-- Data for the task --
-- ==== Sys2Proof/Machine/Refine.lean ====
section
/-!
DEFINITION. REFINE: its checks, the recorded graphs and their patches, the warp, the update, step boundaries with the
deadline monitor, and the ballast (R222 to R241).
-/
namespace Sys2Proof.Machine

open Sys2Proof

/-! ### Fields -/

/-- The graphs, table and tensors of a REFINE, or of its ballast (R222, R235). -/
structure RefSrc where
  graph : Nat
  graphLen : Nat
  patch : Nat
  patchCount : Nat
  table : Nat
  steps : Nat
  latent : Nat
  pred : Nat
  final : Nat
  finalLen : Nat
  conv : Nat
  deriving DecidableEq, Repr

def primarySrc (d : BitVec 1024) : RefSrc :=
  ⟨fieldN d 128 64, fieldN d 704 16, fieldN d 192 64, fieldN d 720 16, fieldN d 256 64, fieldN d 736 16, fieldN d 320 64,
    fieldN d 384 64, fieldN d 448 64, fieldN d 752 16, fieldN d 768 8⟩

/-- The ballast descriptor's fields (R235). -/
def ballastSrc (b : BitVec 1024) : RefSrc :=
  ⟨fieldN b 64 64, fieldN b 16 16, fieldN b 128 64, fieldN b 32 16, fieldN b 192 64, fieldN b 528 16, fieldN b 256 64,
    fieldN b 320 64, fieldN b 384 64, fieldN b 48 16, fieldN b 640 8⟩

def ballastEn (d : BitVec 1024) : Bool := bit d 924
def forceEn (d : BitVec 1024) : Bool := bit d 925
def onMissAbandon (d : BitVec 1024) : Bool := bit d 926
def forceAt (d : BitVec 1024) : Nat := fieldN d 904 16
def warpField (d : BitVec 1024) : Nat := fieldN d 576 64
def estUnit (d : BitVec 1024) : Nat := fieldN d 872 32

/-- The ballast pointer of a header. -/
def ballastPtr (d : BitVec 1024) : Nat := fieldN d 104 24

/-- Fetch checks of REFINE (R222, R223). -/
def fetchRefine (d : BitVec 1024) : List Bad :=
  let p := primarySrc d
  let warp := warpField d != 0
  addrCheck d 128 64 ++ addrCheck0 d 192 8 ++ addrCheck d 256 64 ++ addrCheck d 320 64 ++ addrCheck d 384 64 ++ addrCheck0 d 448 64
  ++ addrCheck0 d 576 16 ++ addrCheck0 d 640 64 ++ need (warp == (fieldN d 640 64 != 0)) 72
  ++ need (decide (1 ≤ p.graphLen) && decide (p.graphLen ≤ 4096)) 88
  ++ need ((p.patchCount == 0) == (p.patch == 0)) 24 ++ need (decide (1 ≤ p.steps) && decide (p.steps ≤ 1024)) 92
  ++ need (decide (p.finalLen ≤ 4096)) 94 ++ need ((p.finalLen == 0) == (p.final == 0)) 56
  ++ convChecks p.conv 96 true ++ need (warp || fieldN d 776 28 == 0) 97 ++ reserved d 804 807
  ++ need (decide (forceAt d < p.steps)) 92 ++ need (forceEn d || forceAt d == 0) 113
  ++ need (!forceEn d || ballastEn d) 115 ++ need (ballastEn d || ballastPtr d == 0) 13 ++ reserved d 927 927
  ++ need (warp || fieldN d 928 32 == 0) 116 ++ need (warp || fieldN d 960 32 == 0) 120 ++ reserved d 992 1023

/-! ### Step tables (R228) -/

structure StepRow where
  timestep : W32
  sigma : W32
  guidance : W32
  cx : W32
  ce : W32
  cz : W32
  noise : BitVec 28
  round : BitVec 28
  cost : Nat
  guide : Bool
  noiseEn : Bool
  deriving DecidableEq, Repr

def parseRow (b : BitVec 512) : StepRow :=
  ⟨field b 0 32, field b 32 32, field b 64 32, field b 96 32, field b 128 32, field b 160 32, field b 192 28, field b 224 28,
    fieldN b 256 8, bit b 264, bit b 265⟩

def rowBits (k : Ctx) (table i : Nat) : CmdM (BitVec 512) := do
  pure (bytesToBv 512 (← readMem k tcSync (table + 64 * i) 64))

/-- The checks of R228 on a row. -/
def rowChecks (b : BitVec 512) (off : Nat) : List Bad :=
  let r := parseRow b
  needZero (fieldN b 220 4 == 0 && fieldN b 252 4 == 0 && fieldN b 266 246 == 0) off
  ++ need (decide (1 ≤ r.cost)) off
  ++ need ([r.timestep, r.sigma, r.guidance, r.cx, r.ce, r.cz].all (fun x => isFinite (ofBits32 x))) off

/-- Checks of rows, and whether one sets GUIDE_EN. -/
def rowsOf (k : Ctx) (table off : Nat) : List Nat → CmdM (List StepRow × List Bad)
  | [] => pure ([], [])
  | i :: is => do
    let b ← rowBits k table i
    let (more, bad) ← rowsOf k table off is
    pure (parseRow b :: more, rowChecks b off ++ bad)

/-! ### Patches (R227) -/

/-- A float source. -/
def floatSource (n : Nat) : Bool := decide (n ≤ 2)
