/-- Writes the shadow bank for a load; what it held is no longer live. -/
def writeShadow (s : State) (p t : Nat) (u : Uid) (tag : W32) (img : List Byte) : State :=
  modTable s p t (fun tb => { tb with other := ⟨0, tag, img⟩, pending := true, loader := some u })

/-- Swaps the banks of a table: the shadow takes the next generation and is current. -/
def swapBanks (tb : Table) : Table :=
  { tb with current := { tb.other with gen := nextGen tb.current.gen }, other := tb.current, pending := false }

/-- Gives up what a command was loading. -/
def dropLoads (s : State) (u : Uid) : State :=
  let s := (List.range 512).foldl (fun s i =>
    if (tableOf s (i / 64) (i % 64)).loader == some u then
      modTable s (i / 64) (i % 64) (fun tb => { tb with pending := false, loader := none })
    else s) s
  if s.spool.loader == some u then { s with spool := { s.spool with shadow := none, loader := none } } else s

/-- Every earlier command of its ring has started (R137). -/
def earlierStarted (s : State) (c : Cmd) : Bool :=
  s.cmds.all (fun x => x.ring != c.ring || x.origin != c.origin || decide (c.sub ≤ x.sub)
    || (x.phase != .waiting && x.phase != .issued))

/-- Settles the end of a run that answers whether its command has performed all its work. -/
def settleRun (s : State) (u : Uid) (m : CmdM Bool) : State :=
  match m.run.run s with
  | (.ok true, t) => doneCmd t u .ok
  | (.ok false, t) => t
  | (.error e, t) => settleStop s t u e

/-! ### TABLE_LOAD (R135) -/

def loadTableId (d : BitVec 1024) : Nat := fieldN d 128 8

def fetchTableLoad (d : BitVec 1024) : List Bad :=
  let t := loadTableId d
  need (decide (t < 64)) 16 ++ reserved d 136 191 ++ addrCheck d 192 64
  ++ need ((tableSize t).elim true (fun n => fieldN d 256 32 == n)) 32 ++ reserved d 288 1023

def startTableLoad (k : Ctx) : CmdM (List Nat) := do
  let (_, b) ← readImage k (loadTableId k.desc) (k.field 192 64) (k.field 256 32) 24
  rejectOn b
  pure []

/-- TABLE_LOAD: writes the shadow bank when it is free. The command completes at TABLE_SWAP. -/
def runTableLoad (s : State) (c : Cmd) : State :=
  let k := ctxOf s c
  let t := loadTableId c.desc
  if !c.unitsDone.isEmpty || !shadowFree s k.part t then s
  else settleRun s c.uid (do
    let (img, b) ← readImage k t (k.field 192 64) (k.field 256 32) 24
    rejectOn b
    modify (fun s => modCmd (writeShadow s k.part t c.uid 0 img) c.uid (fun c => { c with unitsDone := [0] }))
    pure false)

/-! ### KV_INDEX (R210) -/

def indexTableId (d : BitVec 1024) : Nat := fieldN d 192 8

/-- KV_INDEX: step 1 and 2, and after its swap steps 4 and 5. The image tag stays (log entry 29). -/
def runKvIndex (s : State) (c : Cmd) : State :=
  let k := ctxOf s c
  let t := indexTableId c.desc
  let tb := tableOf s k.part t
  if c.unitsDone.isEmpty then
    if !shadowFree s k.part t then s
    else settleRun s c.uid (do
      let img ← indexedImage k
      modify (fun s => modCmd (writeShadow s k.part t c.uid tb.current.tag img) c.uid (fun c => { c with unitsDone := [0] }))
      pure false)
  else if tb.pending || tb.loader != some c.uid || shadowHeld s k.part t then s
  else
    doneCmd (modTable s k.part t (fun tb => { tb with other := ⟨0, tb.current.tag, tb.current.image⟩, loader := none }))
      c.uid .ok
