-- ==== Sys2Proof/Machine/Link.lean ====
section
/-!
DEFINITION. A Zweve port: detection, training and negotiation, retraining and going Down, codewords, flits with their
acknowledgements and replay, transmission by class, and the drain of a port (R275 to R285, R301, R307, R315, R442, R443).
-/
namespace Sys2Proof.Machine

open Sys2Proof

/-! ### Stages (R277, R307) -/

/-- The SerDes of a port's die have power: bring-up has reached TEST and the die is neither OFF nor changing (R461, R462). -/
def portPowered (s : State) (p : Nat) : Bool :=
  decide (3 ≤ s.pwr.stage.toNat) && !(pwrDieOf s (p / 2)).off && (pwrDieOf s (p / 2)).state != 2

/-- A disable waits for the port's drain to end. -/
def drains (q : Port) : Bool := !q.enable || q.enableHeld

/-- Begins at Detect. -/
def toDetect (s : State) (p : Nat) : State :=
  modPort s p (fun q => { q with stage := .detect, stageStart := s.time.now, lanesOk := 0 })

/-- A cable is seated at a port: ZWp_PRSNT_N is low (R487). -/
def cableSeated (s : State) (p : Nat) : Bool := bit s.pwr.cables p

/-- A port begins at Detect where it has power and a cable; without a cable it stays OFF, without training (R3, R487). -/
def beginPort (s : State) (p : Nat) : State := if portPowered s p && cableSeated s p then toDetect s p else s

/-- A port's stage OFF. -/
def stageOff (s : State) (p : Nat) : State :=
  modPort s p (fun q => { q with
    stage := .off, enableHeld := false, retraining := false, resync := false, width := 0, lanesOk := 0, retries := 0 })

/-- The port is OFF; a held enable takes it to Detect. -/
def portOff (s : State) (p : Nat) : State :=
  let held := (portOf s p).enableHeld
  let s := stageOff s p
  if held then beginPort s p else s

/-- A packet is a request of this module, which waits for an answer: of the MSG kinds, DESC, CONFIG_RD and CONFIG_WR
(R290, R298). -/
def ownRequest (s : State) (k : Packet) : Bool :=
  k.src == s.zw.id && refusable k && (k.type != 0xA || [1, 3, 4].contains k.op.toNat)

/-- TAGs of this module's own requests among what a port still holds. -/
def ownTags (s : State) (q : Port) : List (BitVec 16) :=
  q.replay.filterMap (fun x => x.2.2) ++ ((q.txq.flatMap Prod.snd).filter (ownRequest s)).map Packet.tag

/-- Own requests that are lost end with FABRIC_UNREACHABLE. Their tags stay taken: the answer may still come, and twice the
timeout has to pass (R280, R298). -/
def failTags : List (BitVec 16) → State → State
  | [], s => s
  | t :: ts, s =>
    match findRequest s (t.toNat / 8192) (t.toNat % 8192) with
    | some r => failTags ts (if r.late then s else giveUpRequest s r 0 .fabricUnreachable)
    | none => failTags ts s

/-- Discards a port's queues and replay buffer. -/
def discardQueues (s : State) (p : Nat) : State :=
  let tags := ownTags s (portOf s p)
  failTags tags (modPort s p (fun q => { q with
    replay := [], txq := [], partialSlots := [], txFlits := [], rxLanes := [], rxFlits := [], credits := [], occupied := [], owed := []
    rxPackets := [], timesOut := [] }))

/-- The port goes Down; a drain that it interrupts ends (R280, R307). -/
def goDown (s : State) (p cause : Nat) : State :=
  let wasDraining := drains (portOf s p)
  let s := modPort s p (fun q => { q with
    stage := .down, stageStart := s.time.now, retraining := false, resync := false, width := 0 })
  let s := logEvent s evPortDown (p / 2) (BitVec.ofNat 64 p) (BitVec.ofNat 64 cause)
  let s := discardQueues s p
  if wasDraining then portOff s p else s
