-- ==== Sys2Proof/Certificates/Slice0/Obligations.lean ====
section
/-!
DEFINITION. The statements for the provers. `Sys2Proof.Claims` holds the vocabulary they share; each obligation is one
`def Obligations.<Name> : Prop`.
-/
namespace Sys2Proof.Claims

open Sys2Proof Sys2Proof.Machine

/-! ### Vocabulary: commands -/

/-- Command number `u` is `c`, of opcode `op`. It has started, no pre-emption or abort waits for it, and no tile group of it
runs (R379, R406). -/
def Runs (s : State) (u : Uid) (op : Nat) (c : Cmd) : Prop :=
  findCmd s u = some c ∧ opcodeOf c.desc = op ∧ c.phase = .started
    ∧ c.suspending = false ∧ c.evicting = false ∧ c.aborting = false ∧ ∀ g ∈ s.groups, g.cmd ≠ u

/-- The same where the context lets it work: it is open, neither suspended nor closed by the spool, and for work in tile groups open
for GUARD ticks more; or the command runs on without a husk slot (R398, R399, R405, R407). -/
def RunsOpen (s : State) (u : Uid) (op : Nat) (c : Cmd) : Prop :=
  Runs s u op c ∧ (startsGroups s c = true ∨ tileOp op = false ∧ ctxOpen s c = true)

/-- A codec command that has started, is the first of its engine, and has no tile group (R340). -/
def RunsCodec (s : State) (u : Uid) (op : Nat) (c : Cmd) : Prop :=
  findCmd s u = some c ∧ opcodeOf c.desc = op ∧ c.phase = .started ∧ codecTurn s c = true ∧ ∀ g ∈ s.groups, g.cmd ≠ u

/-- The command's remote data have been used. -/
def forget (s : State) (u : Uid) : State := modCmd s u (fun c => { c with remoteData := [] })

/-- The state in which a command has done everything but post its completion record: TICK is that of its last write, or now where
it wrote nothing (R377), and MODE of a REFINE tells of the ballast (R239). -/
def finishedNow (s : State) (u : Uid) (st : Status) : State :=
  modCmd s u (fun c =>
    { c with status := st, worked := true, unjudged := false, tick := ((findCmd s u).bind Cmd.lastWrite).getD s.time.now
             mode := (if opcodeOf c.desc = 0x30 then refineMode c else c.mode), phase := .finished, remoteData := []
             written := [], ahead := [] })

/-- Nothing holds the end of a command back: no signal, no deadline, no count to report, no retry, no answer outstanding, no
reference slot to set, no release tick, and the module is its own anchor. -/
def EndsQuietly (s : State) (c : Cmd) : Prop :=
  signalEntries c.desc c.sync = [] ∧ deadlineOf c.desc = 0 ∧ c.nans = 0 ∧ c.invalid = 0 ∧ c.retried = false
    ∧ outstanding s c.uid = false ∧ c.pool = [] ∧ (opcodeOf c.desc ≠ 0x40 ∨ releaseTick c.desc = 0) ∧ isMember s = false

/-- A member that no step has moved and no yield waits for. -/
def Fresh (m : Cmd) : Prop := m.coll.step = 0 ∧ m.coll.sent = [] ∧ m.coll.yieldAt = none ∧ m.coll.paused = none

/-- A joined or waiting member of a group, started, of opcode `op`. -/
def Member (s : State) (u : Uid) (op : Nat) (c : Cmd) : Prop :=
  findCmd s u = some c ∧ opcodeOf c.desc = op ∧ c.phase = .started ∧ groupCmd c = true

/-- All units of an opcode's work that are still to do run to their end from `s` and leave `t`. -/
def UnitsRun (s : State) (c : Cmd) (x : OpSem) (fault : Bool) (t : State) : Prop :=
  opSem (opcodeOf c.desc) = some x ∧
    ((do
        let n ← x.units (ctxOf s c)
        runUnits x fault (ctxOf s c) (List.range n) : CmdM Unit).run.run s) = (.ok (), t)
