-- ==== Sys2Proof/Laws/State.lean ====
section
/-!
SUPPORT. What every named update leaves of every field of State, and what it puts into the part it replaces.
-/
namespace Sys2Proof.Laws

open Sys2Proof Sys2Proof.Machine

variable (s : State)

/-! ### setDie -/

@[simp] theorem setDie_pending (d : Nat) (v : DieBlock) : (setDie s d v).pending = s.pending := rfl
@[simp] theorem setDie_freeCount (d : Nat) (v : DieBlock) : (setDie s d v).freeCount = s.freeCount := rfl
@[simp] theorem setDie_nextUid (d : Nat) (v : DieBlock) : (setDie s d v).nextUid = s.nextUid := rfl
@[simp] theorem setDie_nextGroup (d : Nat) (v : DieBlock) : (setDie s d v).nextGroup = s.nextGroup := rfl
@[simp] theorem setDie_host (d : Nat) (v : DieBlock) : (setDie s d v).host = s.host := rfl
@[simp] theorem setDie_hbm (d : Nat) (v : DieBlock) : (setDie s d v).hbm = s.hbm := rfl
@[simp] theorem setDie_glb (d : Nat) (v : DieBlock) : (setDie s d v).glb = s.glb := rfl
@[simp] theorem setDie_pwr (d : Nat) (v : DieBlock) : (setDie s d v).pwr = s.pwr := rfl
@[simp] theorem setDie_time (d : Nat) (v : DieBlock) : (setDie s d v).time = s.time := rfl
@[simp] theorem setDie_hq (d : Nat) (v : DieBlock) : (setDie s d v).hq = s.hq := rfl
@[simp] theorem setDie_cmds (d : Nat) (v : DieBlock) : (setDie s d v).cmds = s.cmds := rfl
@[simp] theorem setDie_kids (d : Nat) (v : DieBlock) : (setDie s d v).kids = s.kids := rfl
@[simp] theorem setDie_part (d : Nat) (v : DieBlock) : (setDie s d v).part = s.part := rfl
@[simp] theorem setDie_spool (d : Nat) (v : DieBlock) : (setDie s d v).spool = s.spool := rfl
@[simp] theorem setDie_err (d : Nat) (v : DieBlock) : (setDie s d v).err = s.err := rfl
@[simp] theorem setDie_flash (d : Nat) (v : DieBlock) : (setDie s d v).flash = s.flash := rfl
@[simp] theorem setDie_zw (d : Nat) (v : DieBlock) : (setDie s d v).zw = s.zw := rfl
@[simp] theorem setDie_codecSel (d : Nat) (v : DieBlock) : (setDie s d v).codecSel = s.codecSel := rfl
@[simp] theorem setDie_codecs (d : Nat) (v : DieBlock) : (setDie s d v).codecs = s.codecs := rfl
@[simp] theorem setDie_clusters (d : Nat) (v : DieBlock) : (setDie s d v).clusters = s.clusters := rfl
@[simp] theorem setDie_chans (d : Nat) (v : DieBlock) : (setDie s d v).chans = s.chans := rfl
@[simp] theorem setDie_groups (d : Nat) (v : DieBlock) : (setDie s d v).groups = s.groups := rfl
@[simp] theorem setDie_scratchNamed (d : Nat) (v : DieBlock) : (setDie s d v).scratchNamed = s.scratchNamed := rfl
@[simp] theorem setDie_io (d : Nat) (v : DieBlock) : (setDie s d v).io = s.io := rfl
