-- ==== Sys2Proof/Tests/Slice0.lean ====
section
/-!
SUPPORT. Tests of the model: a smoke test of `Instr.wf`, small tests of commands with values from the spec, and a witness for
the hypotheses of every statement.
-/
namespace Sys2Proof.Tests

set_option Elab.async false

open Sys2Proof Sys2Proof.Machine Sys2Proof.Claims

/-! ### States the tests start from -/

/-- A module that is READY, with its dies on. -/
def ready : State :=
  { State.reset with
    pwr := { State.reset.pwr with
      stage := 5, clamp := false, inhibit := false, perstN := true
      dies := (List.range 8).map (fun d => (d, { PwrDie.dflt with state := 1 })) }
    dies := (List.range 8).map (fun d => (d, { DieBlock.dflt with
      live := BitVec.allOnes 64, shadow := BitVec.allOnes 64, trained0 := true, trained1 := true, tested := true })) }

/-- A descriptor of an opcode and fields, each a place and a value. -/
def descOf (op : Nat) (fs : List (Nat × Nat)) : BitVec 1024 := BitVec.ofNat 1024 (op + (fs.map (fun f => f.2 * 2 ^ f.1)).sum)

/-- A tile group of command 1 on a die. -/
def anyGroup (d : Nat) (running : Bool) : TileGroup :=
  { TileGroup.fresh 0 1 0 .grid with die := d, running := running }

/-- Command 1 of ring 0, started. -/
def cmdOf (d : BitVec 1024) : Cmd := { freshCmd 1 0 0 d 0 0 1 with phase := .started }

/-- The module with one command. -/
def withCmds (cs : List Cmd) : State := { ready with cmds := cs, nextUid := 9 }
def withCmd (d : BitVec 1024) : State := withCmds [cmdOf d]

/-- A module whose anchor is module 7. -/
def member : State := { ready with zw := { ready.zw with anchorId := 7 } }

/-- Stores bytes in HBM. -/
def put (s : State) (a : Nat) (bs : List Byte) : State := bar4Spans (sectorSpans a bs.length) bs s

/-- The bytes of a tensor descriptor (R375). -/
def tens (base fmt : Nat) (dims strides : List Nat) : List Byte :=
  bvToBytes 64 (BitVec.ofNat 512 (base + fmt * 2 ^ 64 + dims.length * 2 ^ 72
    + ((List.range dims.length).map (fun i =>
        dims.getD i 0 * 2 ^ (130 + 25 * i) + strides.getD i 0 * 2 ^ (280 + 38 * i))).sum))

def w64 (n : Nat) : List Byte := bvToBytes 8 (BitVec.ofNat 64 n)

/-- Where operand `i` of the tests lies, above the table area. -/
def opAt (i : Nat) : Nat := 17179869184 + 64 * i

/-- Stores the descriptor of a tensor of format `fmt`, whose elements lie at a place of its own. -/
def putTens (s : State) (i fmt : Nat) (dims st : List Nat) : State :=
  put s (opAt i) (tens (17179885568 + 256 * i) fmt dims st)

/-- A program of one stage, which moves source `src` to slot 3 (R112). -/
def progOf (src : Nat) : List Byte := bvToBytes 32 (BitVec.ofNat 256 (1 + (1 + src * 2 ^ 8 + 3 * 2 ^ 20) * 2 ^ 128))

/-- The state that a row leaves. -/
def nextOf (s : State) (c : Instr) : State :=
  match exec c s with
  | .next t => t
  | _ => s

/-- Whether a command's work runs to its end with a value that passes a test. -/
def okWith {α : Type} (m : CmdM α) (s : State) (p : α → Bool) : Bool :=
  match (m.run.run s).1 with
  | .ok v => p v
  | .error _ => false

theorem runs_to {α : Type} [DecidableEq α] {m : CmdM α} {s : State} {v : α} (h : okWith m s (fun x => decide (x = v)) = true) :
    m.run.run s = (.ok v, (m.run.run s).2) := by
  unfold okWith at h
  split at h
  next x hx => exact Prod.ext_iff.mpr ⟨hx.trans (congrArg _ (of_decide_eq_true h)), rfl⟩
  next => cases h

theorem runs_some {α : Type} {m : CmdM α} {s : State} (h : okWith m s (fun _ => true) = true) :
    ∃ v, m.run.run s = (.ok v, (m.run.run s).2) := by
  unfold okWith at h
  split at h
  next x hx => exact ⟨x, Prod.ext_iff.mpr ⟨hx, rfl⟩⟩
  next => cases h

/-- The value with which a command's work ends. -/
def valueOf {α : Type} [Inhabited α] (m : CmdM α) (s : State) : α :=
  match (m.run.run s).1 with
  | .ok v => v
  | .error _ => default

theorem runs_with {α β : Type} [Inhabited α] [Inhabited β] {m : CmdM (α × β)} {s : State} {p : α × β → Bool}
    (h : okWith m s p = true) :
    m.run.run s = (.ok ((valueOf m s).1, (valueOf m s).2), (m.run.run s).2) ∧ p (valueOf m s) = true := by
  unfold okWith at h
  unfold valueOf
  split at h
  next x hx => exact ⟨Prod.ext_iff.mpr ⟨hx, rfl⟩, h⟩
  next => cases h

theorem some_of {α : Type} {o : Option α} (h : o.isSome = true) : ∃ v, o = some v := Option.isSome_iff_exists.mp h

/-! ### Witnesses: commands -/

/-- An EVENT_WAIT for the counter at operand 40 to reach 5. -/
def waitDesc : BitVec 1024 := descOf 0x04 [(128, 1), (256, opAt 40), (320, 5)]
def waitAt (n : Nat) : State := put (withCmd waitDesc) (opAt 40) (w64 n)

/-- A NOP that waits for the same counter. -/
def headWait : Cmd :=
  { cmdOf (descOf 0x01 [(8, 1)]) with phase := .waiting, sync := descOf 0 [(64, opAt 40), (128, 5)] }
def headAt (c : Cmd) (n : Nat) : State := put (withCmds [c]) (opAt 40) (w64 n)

-- Assignment --
Take from the material above the lines running from the one with "namespace Sys2Proof.Laws" through the one with "s.nextUid := rfl", and repeat them exactly, with nothing else.

-- Answer section --
namespace Sys2Proof.Laws

open Sys2Proof Sys2Proof.Machine

variable (s : State)

/-! ### setDie -/

@[simp] theorem setDie_pending (d : Nat) (v : DieBlock) : (setDie s d v).pending = s.pending := rfl
@[simp] theorem setDie_freeCount (d : Nat) (v : DieBlock) : (setDie s d v).freeCount = s.freeCount := rfl
@[simp] theorem setDie_nextUid (d : Nat) (v : DieBlock) : (setDie s d v).nextUid = s.nextUid := rfl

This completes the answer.